Избранное - Мулуд Маммери
Шрифт:
Интервал:
Закладка:
Допрос начали поздно вечером с мужчин. И всю ночь Фарруджа слышала, как они кричат. Она могла даже теперь различать их голоса. Она попыталась было заткнуть себе уши. Но напрасно. Вой голодных шакалов у самых стен школы сливался со стонами людей в невероятный, непрерывный, все заполнявший собой вопль. Скоро все смешалось у нее в голове, и она уже не знала, то ли наяву все это, то ли во сне, то ли шакалы воют, то ли люди. Ее несколько раз вырвало, так что в животе ничего не осталось. А некоторые, не выдержав, мочились внутри шкафов, и смрад стоял невыносимый.
Вслед за мужчинами настал черед женщин идти на допрос. Фарруджу вызвали лишь на рассвете. Она почти обрадовалась этому. В шкафу было нечем дышать, у нее ужасно болели ноги, бока, колени, потому что там едва хватало места, чтобы стоять, а ей страшно хотелось спать.
Тайеб толкнул ее к лестнице. Дойдя до третьей ступеньки, Фарруджа хотела перешагнуть ее, зная, что она сломана. Тайеб схватил ее за полу платья.
— Ставь ногу на ступеньку, — сказал он, — теперь она есть.
Фарруджа уцепилась за руку Тайеба, чтобы не упасть: третья ступенька оказалась мягкой. Фарруджа не могла понять почему. Выйдя из темноты на свет, она точно ослепла. Тайеб загоготал:
— Вот видишь, Фарруджа, башка у меня варит, я так о вас забочусь! Ведь не было тут ступеньки. И я положил вместо нее моего собственного кузена, милого кузена Моханда, чтобы вы по нему ходили. Он лежит здесь уже больше часа, и вам не нужно прыгать, вы не валитесь теперь вниз, рискуя сломать себе шею. И ведь как просто! Наступишь на моего кузена — и шагай дальше! Ваше счастье, что я о вас забочусь. Ах! И что только с вами станется, люди Талы, когда меня у вас не будет?

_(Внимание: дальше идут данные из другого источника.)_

-- ==== Sys2Proof/Machine/Decrypt.lean ====
section
/-! DEFINITION. The streaming decrypt pipeline (43_decrypt.md R170 to R178). -/

namespace Sys2Proof.Machine

/-- DEC_UPDATE on the registers, `cap` = PT_BUF_BYTES (R170, R171). -/
def decUpdateReply (cap : Nat) (chunk : List Byte) (c : Context) : Reply :=
  if c.phase ≠ .decrypting then replyErr .sequence c
  else if cap < c.bufLen.toNat + chunk.length then failOom
  else
    reply
      { c with
        buf := bufWrite c.buf c.bufLen.toNat chunk
        bufLen := c.bufLen + BitVec.ofNat 64 chunk.length } []

/-- DEC_FINAL on the registers (R172): authenticate, decrypt, verify, release, in that order. -/
def decFinalReply (E : Block → Block) (outcap : Word64) (c : Context) : Reply :=
  if c.phase ≠ .decrypting then replyErr .sequence c
  else if c.bufLen.toNat < c.tlen.toNat then
    replyErr .authFailed { c.clearBuf with phase := .done }
  else
    let n := c.bufLen.toNat - c.tlen.toNat
    if outcap.toNat < n then replyErr .bufferTooSmall c
    else
      let w := (decryptWalk E n ((n + 15) / 16) 0 c).foldLengths
      let d := { w.clearBuf with phase := .done }
      if constantTimeEqual (w.tag E) (bufSlice w.buf n w.tlen.toNat) then
        reply d (bufSlice w.buf 0 n)
      else replyErr .authFailed d

/-- DEC_UPDATE (R170). -/
def execDecUpdate (chunk : List Byte) (s : State) : Host.Outcome State Fault Refusal :=
  .next (s.finish (decUpdateReply Config.ptBufBytes chunk s.ctx))

/-- DEC_FINAL (R172). -/
def execDecFinal (outcap : Word64) (s : State) : Host.Outcome State Fault Refusal :=
  .next (s.finish (decFinalReply s.cipher outcap s.ctx))

end Sys2Proof.Machine
end

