-- ==== Sys2Proof/Machine/Encrypt.lean ====
section
/-! DEFINITION. The streaming encrypt pipeline (42_encrypt.md R150 to R155). -/

namespace Sys2Proof.Machine

/-- ENC_UPDATE on the registers (R150). -/
def encUpdateReply (E : Block → Block) (chunk : List Byte) (c : Context) : Reply :=
  if c.phase ≠ .encrypting then replyErr .sequence c
  else
    let d := c.remBytes ++ chunk
    let n := d.length / 16
    let r := encryptBlocks E c ((chunks n d).map blockOf)
    reply (r.1.setRem (d.drop (16 * n))) r.2

/-- ENC_FINAL on the registers (R152). -/
def encFinalReply (E : Block → Block) (outcap : Word64) (c : Context) : Reply :=
  if c.phase ≠ .encrypting then replyErr .sequence c
  else if outcap.toNat < c.remLen.toNat + c.tlen.toNat then replyErr .bufferTooSmall c
  else
    let p := if c.remLen.toNat = 0 then (c, []) else encryptPartial E c
    let d := p.1.foldLengths
    reply { d with phase := .done } (p.2 ++ d.tag E)

/-- ENC_UPDATE (R150). -/
def execEncUpdate (chunk : List Byte) (s : State) : Host.Outcome State Fault Refusal :=
  .next (s.finish (encUpdateReply s.cipher chunk s.ctx))

/-- ENC_FINAL (R152). -/
def execEncFinal (outcap : Word64) (s : State) : Host.Outcome State Fault Refusal :=
  .next (s.finish (encFinalReply s.cipher outcap s.ctx))

end Sys2Proof.Machine
end

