-- ==== Sys2Proof/Machine/Init.lean ====
section
/-! DEFINITION. Context initialization, NOP and ZEROIZE (41_init.md R130 to R136). -/

namespace Sys2Proof.Machine

/-- INIT_ENC (R132). -/
def execInitEnc (tl : BitVec 5) (iv aad : List Byte) (s : State) :
    Host.Outcome State Fault Refusal :=
  .next (s.finish (initReply s.cipher .encrypting tl iv aad s.ctx))

/-- INIT_DEC (R133). -/
def execInitDec (tl : BitVec 5) (iv aad : List Byte) (s : State) :
    Host.Outcome State Fault Refusal :=
  .next (s.finish (initReply s.cipher .decrypting tl iv aad s.ctx))

/-- NOP (R135): report status. -/
def execNop (s : State) : Host.Outcome State Fault Refusal :=
  .next (s.finish (reply s.ctx []))

/-- ZEROIZE (R136): every register to its reset value, in every phase. -/
def execZeroize (s : State) : Host.Outcome State Fault Refusal :=
  .next (s.finish (reply Context.reset []))

end Sys2Proof.Machine
end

Она оглядела комнату, в которую ее привел Тайеб. Нет, здесь не было ни оголенных электрических проводов, ни ванны для пыток, только две толстые фаянсовые миски: в одной соль, в другой какая-то пенистая жидкость — наверно, мыльная вода. За длинным столом под сильной лампой — капитан. У двери — маленький солдат с немецкой овчаркой на поводке.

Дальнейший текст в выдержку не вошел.